Accessible à tous les collaborateurs des deux hôpitaux, la plateforme permettra d’identifier le matériel mobilier dormant, de faciliter sa redistribution entre services et d’améliorer la planification logistique. En détail, l’outil, qui se veut être « le Bon Coin du CHU », repose sur un QR Code boosté à l’intelligence artificielle permettant d’identifier le matériel de l’hôpital. En plus de l’économie financière, Ceveop promet une réduction de l’impact environnemental de 60 tonnes de CO₂ par an, soit l’empreinte annuelle moyenne de neuf Français.

Inscrite dans le cadre de la loi « Anti-Gaspillage pour une Économie Circulaire » (Agec), cette logistique optimisée a largement séduit la direction du groupe hospitalier parisien. « Intuitif et simple, cet outil permet aux services de soins d’être acteurs, à leur échelle, d’une économie circulaire vertueuse », souligne ainsi Canelle Legallais, directrice adjointe des achats, de la logistique et du développement durable du groupe hospitalier.

600 000 € d’économie

« Être choisis par le groupe hospitalier Sorbonne Université de l’Assistance Publique-Hôpitaux de Paris est un vrai gage de confiance, une reconnaissance qui nous motive à accélérer notre développement et à nous ouvrir vers de nouveaux marchés, car les besoins dépassent largement le milieu médical », se félicite Audrey Bellan, directrice générale de Ceveop qui annonce viser les 1,3 M€ de chiffre d’affaires pour 2028.
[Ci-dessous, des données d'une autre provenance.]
/-- The bits of a table's byte that are not reserved (R14, R268, R300, R308, R454). -/
def fieldMask (cls attr off : Nat) : Byte :=
  match cls, attr with
  | 0x11, 0x01 => 0x3F
  | 0x0E, 0x03 => if 14 ≤ off % 16 then 0 else 0xFF
  | 0x0E, 0x05 => if off % 32 = 13 then 1 else if off % 32 = 14 ∨ off % 32 = 15 ∨ 28 ≤ off % 32 then 0 else 0xFF
  | 0x15, 0x11 => if 1 ≤ off % 8 ∧ off % 8 ≤ 3 then 0 else 0xFF
  | 0x16, 0x03 => if off % 12 = 8 then 0x0F else if off % 12 = 9 then 0x03 else 0xFF
  | 0x16, 0x07 => if off % 8 = 2 then 0x0F else if off % 8 = 3 then 0x07 else if 4 ≤ off % 8 then 0 else 0xFF
  | 0x16, 0x08 =>
    let k := off % 32
    if k = 9 then 0x0F else if k = 10 then 0x07 else if k = 24 then 1 else if k = 25 ∨ 28 ≤ k then 0 else 0xFF
  | _, _ => 0xFF

/-- Mask the reserved bits of what a write stores. -/
def maskFields (cls attr : Nat) : Nat → List Byte → List Byte
  | _, [] => []
  | off, b :: t => (b &&& fieldMask cls attr off) :: maskFields cls attr (off + 1) t

/-- A write of an RWS attribute: check 7, then the staged set (R399). -/
def stageWrite (s : State) (cls inst : Nat) (r : AttrRow) (off : Nat) (data : List Byte) : CmdRes :=
  if (mergedEntries s cls inst r.attr (max 1 r.elem) off data).all (fun e => elemOk r e.2) && stageOk s cls inst r.attr off data
  then okRes (s.stageBytes cls inst r.attr off (maskFields cls r.attr off data))
  else refuse s rcOutOfRange

/-! ### Attributes that act at once (R13) -/

/-- OUT_VALUE of a universal channel (P06.xx.12, R92). -/
def writeOutU (s : State) (u : Fin 16) (v : Nat) : CmdRes :=
  if uModeL s u = 3 ∧ v ≤ 1 then
    let s1 := s.setP 1 0x06 u 0x12 v
    okRes (if bankPresent s (bankOfU u) then s1.sendImmU u v else s1)
  else refuse s rcOutOfRange

/-- SETPOINT of an analogue output (P09.xx.01, R92): within the range of the mode in effect. -/
def writeSetpoint (s : State) (u : Fin 16) (v : Int) : CmdRes :=
  if isAo (uModeL s u) && inRange (uModeL s u) v then
    let s1 := s.setPI 4 0x09 u 0x01 v
    okRes (if bankPresent s (bankOfU u) then s1.sendImmU u v else s1)
  else refuse s rcOutOfRange

/-- OUT_VALUE of a load switch (P0A.xx.01): READ_ONLY for a group's member (R191). -/
def writeOutL (s : State) (l : Fin 8) (v : Nat) : CmdRes :=
  if (lGroupL s l).isSome then refuse s rcReadOnly
  else if 1 < v then refuse s rcOutOfRange
  else
    let s1 := s.setP 1 0x0A l 0x01 v
    okRes (if bankPresent s (bankOfL l) then s1.sendImmL l v else s1)

/-- OUT_VALUE of a coppice group (P0B.gg.03): the present member banks are told. -/
def writeOutG (s : State) (g : Fin 4) (v : Nat) : CmdRes :=
  if 1 < v then refuse s rcOutOfRange else okRes ((s.setP 1 0x0B g 0x03 v).sendImmG g v)

/-- COUNTER of a fast input (P0C.xx.06, R220): a CFG cell carries the value. -/
def writeCounter (s : State) (f : Fin 8) (v : Word) : CmdRes :=
  okRes (if bankPresent s (bankOfF f) then s.sendDown (bankOfF f) (.counter (fIn f) v) else s)

/-- The attributes of access RW and WO. -/
def writeNow (s : State) (ep : Fin 8) (cls inst attr : Nat) (data : List Byte) : CmdRes :=
  let v := leNat data
  match cls, attr with
  | 0x04, 0x0C => ppsTodSeconds s (BitVec.ofNat 64 v)
  | 0x04, 0x0D => epochSet s (BitVec.ofNat 64 v)
  | 0x06, 0x12 => writeOutU s (finU inst) v
  | 0x09, 0x01 => writeSetpoint s (finU inst) (toSigned 32 v)
  | 0x08, 0x09 => syncAt s (finU inst) (ctOfBytes data)
  | 0x0A, 0x01 => writeOutL s (fin8 inst) v
  | 0x0B, 0x03 => writeOutG s (fin4 inst) v
  | 0x0C, 0x06 => writeCounter s (fin8 inst) (BitVec.ofNat 32 v)
  | 0x0C, 0x0F => capturePop s (fin8 inst) (BitVec.ofNat 16 v)
  | 0x0C, 0x18 => latchAt s (fin8 inst) (ctOfBytes data)
  | 0x0E, 0x0B => forcePointCmd s ep (leNat (data.take 4)) (BitVec.ofNat 32 (leNat (data.drop 4)))
  | 0x0E, 0x0C => releasePointCmd s ep v
  | 0x11, 0x06 => logPop s (BitVec.ofNat 16 v)
  | 0x12, 0x0A => wdtResetCount s (BitVec.ofNat 16 v)
  | 0x13, 0x08 => okRes (s.modEp (fin8 inst) (fun p => { p with mask := BitVec.ofNat 32 v }))
  | 0x13, 0x0A => okRes (s.clearUserIn (fin8 inst) (BitVec.ofNat 32 v))
  | 0x13, 0x12 => okRes (s.setP 4 0x13 inst 0x12 v)
  | 0x16, 0x06 => macFlushCmd s (BitVec.ofNat 8 v)
  | 0x18, 0x05 => pairReadmit s v
  | 0x19, 0x09 => arbPriority s data
  | 0x19, 0x0C => userXfer s ep data
  | _, _ => okRes (s.setBytes cls inst attr 0 data)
Interrogée par nos confrères de La Dépêche, la cheffe d’entreprise a aussi estimé qu’« en deux ans, 600 000 € d’achats ont été évités, avec une réduction de l’empreinte carbone équivalente à 350 tonnes ». Un résultat qui a valu à la start-up un prix de la Fédération hospitalière de France.

Fort de ce nouveau partenariat stratégique, le Haut-Garonnais vise désormais de nouveaux marchés, tels que les administrations publiques (mairies, universités, régions), mais aussi les acteurs du privé et les métiers de l’inventaire. Globalement, la société pourrait agir comme un levier de performance économique, opérationnelle et environnementale. Elle table ainsi la signature d’une soixantaine de nouveaux contrats dans les deux prochaines années et ambitionne de devenir un acteur incontournable de la performance durable.